Logistic regression used to estimate the probability (or risk) of a particular outcome, given the value(s) of the independent variable, assumes a linear relationship with the logit of the outcome (natural logarithm of odds). The logistic regression model is initially defined as the probability of a two-level result of interest. In the model, the probability of the event of interest is expressed, as the ratio of the probability of the event to the probability of its not happening. The logistic regression model takes the natural logarithm of the probabilities as a regression function of the estimators. If there is only one predictor in the model, it takes the form "ln[odds(Y=1)]=Β₀+Β₁X". Herein, "Y" is the outcome variable and "Y" takes the value "1" when the event occurs and "0" when the event does not occur. "0" is also the cut-off term and represents the regression coefficient representing the change in the logarithm of the probabilities of the event with a 1-unit change in "X". It is also possible to extend the model to the form containing more than one predictor, in which case the model becomes "ln[odds(Y=1)]=Β₀ +Β₁X₁+Β₂X₂+...+Β_kX_k". This equation is the general form of logistic regression and "k" is the number of predictors.

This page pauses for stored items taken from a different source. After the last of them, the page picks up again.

-- ==== Sys2Proof/Laws/Ops.lean ====
section
/-! SUPPORT. Each shared operation, once: what it can change, and that it keeps the memories' form. -/

namespace Sys2Proof.Machine

/-! ### Outcomes -/

/-- A meaning answers a next state exactly when its operands are well formed. -/
theorem checked_next_iff (i : Instr) (s t : State) : checked i s = .next t ↔ i.wf = true ∧ s = t := by
  unfold checked
  split <;> simp_all

theorem checked_of_wf (i : Instr) (s : State) (h : i.wf = true) : checked i s = .next s := by simp [checked, h]

@[simp] theorem when_true (f : State → State) (s : State) : when true f s = f s := rfl

@[simp] theorem when_false (f : State → State) (s : State) : when false f s = s := rfl

/-! ### Registers and interrupts -/

/-- From `s` to `t` only registers and interrupt messages changed. -/
def RegsOnly (s t : State) : Prop := ∃ r i, t = { s with regs := r, irqs := i }

theorem RegsOnly.refl (s : State) : RegsOnly s s := ⟨s.regs, s.irqs, rfl⟩

theorem RegsOnly.trans {s t u : State} (h : RegsOnly s t) (k : RegsOnly t u) : RegsOnly s u := by
  obtain ⟨r, i, rfl⟩ := h
  obtain ⟨r', i', rfl⟩ := k
  exact ⟨r', i', rfl⟩

theorem RegsOnly.eq {s t : State} (h : RegsOnly s t) : t = { s with regs := t.regs, irqs := t.irqs } := by
  obtain ⟨r, i, rfl⟩ := h; rfl

theorem RegsOnly.ite {s t u : State} {c : Prop} [Decidable c] (h : RegsOnly s t) (k : RegsOnly s u) :
    RegsOnly s (if c then t else u) := by
  split
  · exact h
  · exact k

theorem regsOnly_setReg (s : State) (a : Nat) (v : W32) : RegsOnly s (setReg s a v) := ⟨_, s.irqs, rfl⟩

theorem regsOnly_setRegAt (s : State) (a b : Nat) (v : W32) : RegsOnly s (setRegAt s a b v) := ⟨_, s.irqs, rfl⟩

theorem regsOnly_setRegF (s : State) (a hi lo v : Nat) : RegsOnly s (setRegF s a hi lo v) := regsOnly_setReg ..

theorem regsOnly_bump (s : State) (a k : Nat) : RegsOnly s (bump s a k) := regsOnly_setReg ..

theorem regsOnly_setPair (s : State) (a v : Nat) : RegsOnly s (setPair s a v) := (regsOnly_setReg ..).trans (regsOnly_setReg ..)

theorem regsOnly_intEdge (s t : State) (p : Nat) : RegsOnly t (intEdge s t p) := by
  unfold intEdge; split
  · exact ⟨t.regs, _, rfl⟩
  · exact RegsOnly.refl t

theorem regsOnly_intSet (s : State) (p : Nat) (b : W32) : RegsOnly s (intSet s p b) := (regsOnly_setReg ..).trans (regsOnly_intEdge ..)

theorem regsOnly_intBit (s : State) (p i : Nat) : RegsOnly s (intBit s p i) := regsOnly_intSet ..

theorem regsOnly_errInc (s : State) (p : Nat) : RegsOnly s (errInc s p) := (regsOnly_bump ..).trans (regsOnly_intBit ..)

theorem regsOnly_countM (s : State) (i n : Nat) : RegsOnly s (countM s i n) := by
  unfold countM; split
  · exact RegsOnly.refl s
  · exact (regsOnly_setRegAt ..).trans (regsOnly_setRegAt ..)

@[simp] theorem intEdge_regs (s t : State) (p : Nat) : (intEdge s t p).regs = t.regs := by
  unfold intEdge; split <;> rfl

/-- INT_STAT bits set: of the registers, the page's INT_STAT changes. -/
theorem intSet_regs (s : State) (p : Nat) (b : W32) :
    (intSet s p b).regs = (setReg s (p + Off.intStat) (reg s (p + Off.intStat) ||| b)).regs := intEdge_regs _ _ _

/-- What a register reads as depends on the stored registers alone. -/
theorem reg_congr (s t : State) (a : Nat) (h : s.regs = t.regs) : reg s a = reg t a := by
  unfold reg regKey; rw [h]

theorem reg_intSet_self (s : State) (p : Nat) (b : W32) (h : p + Off.intStat < 0x20000000) :
    reg (intSet s p b) (p + Off.intStat) = reg s (p + Off.intStat) ||| b := by
  rw [reg_congr _ _ _ (intSet_regs s p b), reg_setReg_self _ _ _ h]

/-! ### The black-box record and the ledger -/

theorem regsOnly_lost (s : State) (a b : Nat) (v : Nat) (p q : Nat) (c : Bool) :
    RegsOnly s (if c = true then intBit (bump (intBit (setPair s a v) p q) b 1) p 1 else intBit (setPair s a v) p q) :=
  RegsOnly.ite
    ((regsOnly_setPair ..).trans ((regsOnly_intBit ..).trans ((regsOnly_bump ..).trans (regsOnly_intBit ..))))
    ((regsOnly_setPair ..).trans (regsOnly_intBit ..))

/-- A black-box record writes its MRAM slot; beside it only registers and interrupts change. -/
theorem bbrRaw_only (s : State) (b : Bb) (d : List Byte) :
    ∃ m, RegsOnly { s with mram := m } (bbrRaw s b d) ∧ ∃ bs,
      m = wrBytes s.mram (64 * ((pair s (pBbr + Off.bbrHeadLo) + 1) % 2 ^ 64 % bbrSlots)) bs :=
  ⟨_, regsOnly_lost _ _ _ _ _ _ _, _, rfl⟩

/-- A CPER record writes its slot of the ring, or nothing while the ring is off. -/
theorem cperAdd_only (s : State) (b : Bb) (n : Nat) :
    RegsOnly s (cperAdd s b n) ∨ ∃ bs,
      let a := tableOff s (pRas + Off.rasCperBaseLo) + 512 * ((reg s (pRas + Off.rasCperHead)).toNat % 2 ^ regF s (pRas + Off.rasCperCfg) 4 0)
      RegsOnly { s with mem := wrBytes (zeroRange s.mem a 512) a bs } (cperAdd s b n) := by
  simp only [cperAdd]
  split
  · exact .inl (RegsOnly.refl s)
  · exact .inr ⟨_, (regsOnly_setReg ..).trans (regsOnly_intBit ..)⟩

theorem cperAdd_off (s : State) (b : Bb) (n : Nat) (h : s.cperOff) : cperAdd s b n = s := by
  unfold State.cperOff at h
  simp [cperAdd, h]

/-- A record in the ring, or in the staging area. -/
theorem ringPut_only (s : State) (n : Nat) (r : List Byte) : ∃ l m, ringPut s n r = { s with ledger := l, mem := m } := by
  unfold ringPut; split
  · exact ⟨s.ledger, _, rfl⟩
  · exact ⟨_, s.mem, rfl⟩

/-- From `s` to `t` only registers, interrupts, the ledger and the tiers changed. -/
def LedgerOnly (s t : State) : Prop := ∃ r i l m, t = { s with regs := r, irqs := i, ledger := l, mem := m }

theorem LedgerOnly.refl (s : State) : LedgerOnly s s := ⟨s.regs, s.irqs, s.ledger, s.mem, rfl⟩

theorem LedgerOnly.trans {s t u : State} (h : LedgerOnly s t) (k : LedgerOnly t u) : LedgerOnly s u := by
  obtain ⟨_, _, _, _, rfl⟩ := h
  obtain ⟨r, i, l, m, rfl⟩ := k
  exact ⟨r, i, l, m, rfl⟩

theorem LedgerOnly.eq {s t : State} (h : LedgerOnly s t) :
    t = { s with regs := t.regs, irqs := t.irqs, ledger := t.ledger, mem := t.mem } := by
  obtain ⟨_, _, _, _, rfl⟩ := h; rfl

theorem RegsOnly.ledger {s t : State} (h : RegsOnly s t) : LedgerOnly s t := by
  obtain ⟨r, i, rfl⟩ := h; exact ⟨r, i, s.ledger, s.mem, rfl⟩

theorem ledgerOnly_ringPut (s : State) (n : Nat) (r : List Byte) : LedgerOnly s (ringPut s n r) := by
  obtain ⟨l, m, h⟩ := ringPut_only s n r
  exact ⟨s.regs, s.irqs, l, m, h⟩

theorem ledgerOnly_ledger (s : State) (l : Ledger) : LedgerOnly s { s with ledger := l } := ⟨s.regs, s.irqs, l, s.mem, rfl⟩

theorem regsOnly_ledgerNumber (s : State) (a n : Nat) : RegsOnly s (ledgerNumber s a n) :=
  (regsOnly_setReg ..).trans (regsOnly_setPair ..)

theorem ledgerOnly_ledgerChain (s : State) (n : Nat) (c : List Byte) : LedgerOnly s (ledgerChain s n c) := ledgerOnly_ledger s _

theorem regsOnly_ledgerAlarm (s : State) (n : Nat) (l : Bool) : RegsOnly s (ledgerAlarm s n l) := by
  have h : RegsOnly s (if l = true then intBit (bump s (pLdg + Off.ldgLost) 1) pLdg 1 else s) :=
    RegsOnly.ite ((regsOnly_bump ..).trans (regsOnly_intBit ..)) (RegsOnly.refl s)
  exact RegsOnly.ite (h.trans (regsOnly_intBit ..)) h

/-- A ledger record changes registers, interrupts, the ledger and its ring slot. -/
theorem ledgerOnly_ledgerAdd (s : State) (w : Writer) (f a : Nat) (o n : W32) : LedgerOnly s (ledgerAdd s w f a o n) :=
  ((ledgerOnly_ringPut s _ _).trans (regsOnly_ledgerNumber _ _ _).ledger).trans
    ((ledgerOnly_ledgerChain _ _ _).trans (regsOnly_ledgerAlarm _ _ _).ledger)

theorem ledgerAlarm_mem (s : State) (n : Nat) (l : Bool) : (ledgerAlarm s n l).mem = s.mem := by
  obtain ⟨_, _, e⟩ := regsOnly_ledgerAlarm s n l
  rw [e]

theorem ledgerNumber_mem (s : State) (a n : Nat) : (ledgerNumber s a n).mem = s.mem := by
  obtain ⟨_, _, e⟩ := regsOnly_ledgerNumber s a n
  rw [e]

theorem ledgerChain_mem (s : State) (n : Nat) (c : List Byte) : (ledgerChain s n c).mem = s.mem := by rw [ledgerChain]

theorem ringPut_mem (s : State) (n : Nat) (r : List Byte) : (ringPut s n r).mem =
    if s.ledger.ringUp then wrBytes s.mem (tableOff s (pLdg + Off.ldgRingBaseLo) + 64 * (n % ringSlots)) r else s.mem := by
  unfold ringPut; split <;> rfl

theorem ledgerAdd_form (s : State) (w : Writer) (f a : Nat) (o n : W32) :
    ∃ q r c l, ledgerAdd s w f a o n = ledgerAlarm (ledgerChain (ledgerNumber (ringPut s q r) a q) q c) q l := ⟨_, _, _, _, rfl⟩

/-- The tiers after a record: its slot of the ring, or what they were. -/
theorem ledgerAdd_mem (s : State) (w : Writer) (f a : Nat) (o n : W32) : ∃ q r, (ledgerAdd s w f a o n).mem =
    if s.ledger.ringUp then wrBytes s.mem (tableOff s (pLdg + Off.ldgRingBaseLo) + 64 * (q % ringSlots)) r else s.mem := by
  obtain ⟨q, r, c, l, e⟩ := ledgerAdd_form s w f a o n
  exact ⟨q, r, by rw [e, ledgerAlarm_mem, ledgerChain_mem, ledgerNumber_mem, ringPut_mem]⟩

theorem ledgerOnly_ledgerIf (s : State) (w : Writer) (b : Bool) (a : Nat) (o n x : W32) : LedgerOnly s (ledgerIf s w b a o n x) := by
  unfold ledgerIf; split
  · exact LedgerOnly.refl s
  · exact ledgerOnly_ledgerAdd ..

/-! ### The memories' form -/

theorem memOk_iff (s : State) : s.memOk = true ↔ memWf s.mem = true ∧ memWf s.host = true ∧ memWf s.mram = true := by
  simp [State.memOk, and_assoc]

theorem RegsOnly.memOk {s t : State} (h : RegsOnly s t) (k : s.memOk = true) : t.memOk = true := by
  obtain ⟨r, i, rfl⟩ := h; exact k

theorem memOk_ledgerAdd (s : State) (w : Writer) (f a : Nat) (o n : W32) (h : s.memOk = true) :
    (ledgerAdd s w f a o n).memOk = true := by
  rw [memOk_iff] at h ⊢
  have hm : memWf (ledgerAdd s w f a o n).mem = true := by
    obtain ⟨q, r, e⟩ := ledgerAdd_mem s w f a o n
    rw [e]
    split
    · exact memWf_wrBytes _ _ _ h.1
    · exact h.1
  obtain ⟨_, _, _, _, e⟩ := ledgerOnly_ledgerAdd s w f a o n
  refine ⟨hm, ?_, ?_⟩ <;> rw [e]
  · exact h.2.1
  · exact h.2.2

theorem memOk_ledgerIf (s : State) (w : Writer) (b : Bool) (a : Nat) (o n x : W32) (h : s.memOk = true) :
    (ledgerIf s w b a o n x).memOk = true := by
  unfold ledgerIf; split
  · exact h
  · exact memOk_ledgerAdd _ _ _ _ _ _ h

theorem memOk_bbrRaw (s : State) (b : Bb) (d : List Byte) (h : s.memOk = true) : (bbrRaw s b d).memOk = true := by
  obtain ⟨m, k, bs, rfl⟩ := bbrRaw_only s b d
  rw [memOk_iff] at h
  exact k.memOk ((memOk_iff _).2 ⟨h.1, h.2.1, memWf_wrBytes _ _ _ h.2.2⟩)

theorem memOk_cperAdd (s : State) (b : Bb) (n : Nat) (h : s.memOk = true) : (cperAdd s b n).memOk = true := by
  rcases cperAdd_only s b n with k | ⟨bs, k⟩
  · exact k.memOk h
  · rw [memOk_iff] at h
    exact k.memOk ((memOk_iff _).2 ⟨memWf_wrBytes _ _ _ (memWf_zeroRange _ _ _ h.1), h.2⟩)

theorem memOk_bbr (s : State) (b : Bb) (h : s.memOk = true) : (bbr s b).memOk = true :=
  memOk_cperAdd _ _ _ (memOk_bbrRaw _ _ _ h)

/-! ### Register writes -/

/-- From `s` to `t` only what a register write can change changed: registers, staged HI writes, interrupts, the ledger and its ring. -/
def WriteOnly (s t : State) : Prop := ∃ g, LedgerOnly { s with staged := g } t

theorem LedgerOnly.write {s t : State} (h : LedgerOnly s t) : WriteOnly s t := ⟨s.staged, h⟩

theorem WriteOnly.trans {s t u : State} (h : WriteOnly s t) (k : LedgerOnly t u) : WriteOnly s u := by
  obtain ⟨g, h⟩ := h
  exact ⟨g, h.trans k⟩

theorem writeOnly_staged (s : State) (g : Store W32) : WriteOnly s { s with staged := g } := ⟨g, LedgerOnly.refl _⟩

theorem RegsOnly.write {s t : State} (h : RegsOnly s t) : WriteOnly s t := h.ledger.write

theorem writeOnly_two (s t : State) (g : Store W32) (w : Writer) (a p : Nat) (o n x q m y : W32) (k : RegsOnly s t) :
    WriteOnly s (ledgerIf (ledgerIf { t with staged := g } w false a o n x) w false p q m y) := by
  obtain ⟨r, i, rfl⟩ := k
  exact ⟨g, LedgerOnly.trans ⟨r, i, s.ledger, s.mem, rfl⟩ ((ledgerOnly_ledgerIf ..).trans (ledgerOnly_ledgerIf ..))⟩

/-- The write of a pair's LO register: both halves, a record for each that changes, and nothing staged any more. -/
theorem writeOnly_writeLo (s : State) (w : Writer) (a : Nat) (v : W32) : WriteOnly s (writeLo s w a v) :=
  writeOnly_two _ _ _ _ _ _ _ _ _ _ _ _ ((regsOnly_setReg ..).trans (regsOnly_setReg ..))

/-- A plain register write, admitted or not, changes registers, staged writes, interrupts, the ledger and its ring alone. -/
theorem writeOnly_writeCore (w : Writer) (a : Nat) (v : W32) (b : Bool) (adj : W32 → W32 → Option W32) (s : State) :
    WriteOnly s (writeCore w a v b adj s).st := by
  have err (t : State) (h : RegsOnly s t) (p : Nat) : WriteOnly s (Written.none (errInc t p)).st := (h.trans (regsOnly_errInc ..)).write
  have same : WriteOnly s (Written.none s).st := (RegsOnly.refl s).write
  unfold writeCore
  dsimp only
  refine iteInduction (motive := fun x => WriteOnly s (Written.st x)) (fun _ => err s (RegsOnly.refl s) _) (fun _ => ?_)
  cases rowAt a with
  | none => exact same
  | some r =>
    dsimp only
    refine iteInduction (motive := fun x => WriteOnly s (Written.st x)) (fun _ => same) (fun _ => ?_)
    refine iteInduction (motive := fun x => WriteOnly s (Written.st x)) (fun _ => err s (RegsOnly.refl s) _) (fun _ => ?_)
    refine iteInduction (motive := fun x => WriteOnly s (Written.st x)) (fun _ => writeOnly_staged ..) (fun _ => ?_)
    refine iteInduction (motive := fun x => WriteOnly s (Written.st x)) (fun _ => writeOnly_writeLo ..) (fun _ => ?_)
    generalize e1 : (if (decide (a % 4096 = Off.pageCtl) && bit v 3) = true then setReg s (pageOf a + Off.errCnt) 0 else s) = s1
    have h1 : RegsOnly s s1 := e1 ▸ RegsOnly.ite (regsOnly_setReg ..) (RegsOnly.refl s)
    generalize headerVal s1 w a (reg s a) v (applyFields r (reg s a) v) = n
    generalize e2 : (if (decide (a % 4096 = Off.pageCtl) && bit n 0 && !bit (applyFields r (reg s a) v) 0) = true
      then errInc s1 (pageOf a) else s1) = s2
    have h2 : RegsOnly s s2 := h1.trans (e2 ▸ RegsOnly.ite (regsOnly_errInc ..) (RegsOnly.refl s1))
    cases adj (reg s a) n with
    | none => exact err s2 h2 _
    | some n => exact ((h2.trans (regsOnly_setReg ..)).ledger.trans (ledgerOnly_ledgerIf ..)).write

theorem WriteOnly.host {s t : State} (h : WriteOnly s t) : t.host = s.host ∧ t.mram = s.mram ∧ t.pending = s.pending := by
  obtain ⟨g, _, _, _, _, rfl⟩ := h
  exact ⟨rfl, rfl, rfl⟩

/-! ### Memory writes -/

theorem memWrite_only (s : State) (off : Nat) (bs : List Byte) :
    RegsOnly { s with mem := wrBytes s.mem off bs, poison := unpoison s.poison off bs.length } (memWrite s off bs) :=
  regsOnly_countM ..

theorem memWrite_mem (s : State) (off : Nat) (bs : List Byte) : (memWrite s off bs).mem = wrBytes s.mem off bs := by
  obtain ⟨_, _, e⟩ := memWrite_only s off bs
  rw [e]

theorem memOk_memWrite (s : State) (off : Nat) (bs : List Byte) (h : s.memOk = true) : (memWrite s off bs).memOk = true := by
  rw [memOk_iff] at h
  exact (memWrite_only s off bs).memOk ((memOk_iff _).2 ⟨memWf_wrBytes _ _ _ h.1, h.2⟩)

theorem rdB_memWrite_outside (s : State) (off c : Nat) (bs : List Byte) (h : c < off ∨ off + bs.length ≤ c) :
    rdB (memWrite s off bs).mem c = rdB s.mem c := by
  rw [memWrite_mem]; exact rdB_wrBytes_outside _ _ _ _ h

end Sys2Proof.Machine
end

The selection of predictors can be only achieved by a careful review of the literature in relation to the outcome to ensure that the full range of potential predictors is included.[8] The main goal of logistic regression is to estimate the "k+1" unknown parameters "Β" in the equation. It is possible to estimate the "Βs" coefficients in the model using the maximum likelihood or weighted least square methods. The fact that these coefficients, which show the relationship between "X_s" and logit of "Y", take a value greater than "0" indicates an increase in logit of "Y"; a value less than "0" indicates a decrease in the logit of "Y" and a value of "0" indicates that there is no linear relationship between logit of "Y" and "X_s".

A model is created which includes all the predictor variables useful in logistic regression to accurately predict the outcome category for individual cases using the best model. It calculates the probability of success over the probability of failure and gives an odds ratio (OR) for the analysis results. While interpreting logistic regression, OR is also included in the interpretation to evaluate not only the regression coefficients, but also the relationships between outcome and predictors. When a predictor variable "X_i; i=1,2,...,k" increases by one unit "X_i+1", which is referred to as the independent variable, the probabilities of the dependent variable, called the outcome variable, increase by the factor "exp(Β_i)", while all other factors remain constant. This is called the OR and ranges from zero to positive infinity. It indicates the relative amount by which the odds of the outcome variable increase (OR>1) or decrease (OR<1) when the value of the corresponding predictor variable increases by one (1) unit. The OR is a measurement that finds wide use particularly in epidemiology. For instance, when "Y" indicates liver cancer status (have=1; have not=0), "X" indicates alcohol use status (using=1; not using=0); an OR calculated as "OR=3" means that the probability of liver cancer among alcohol users is three times as likely among non-alcoholics in any given population.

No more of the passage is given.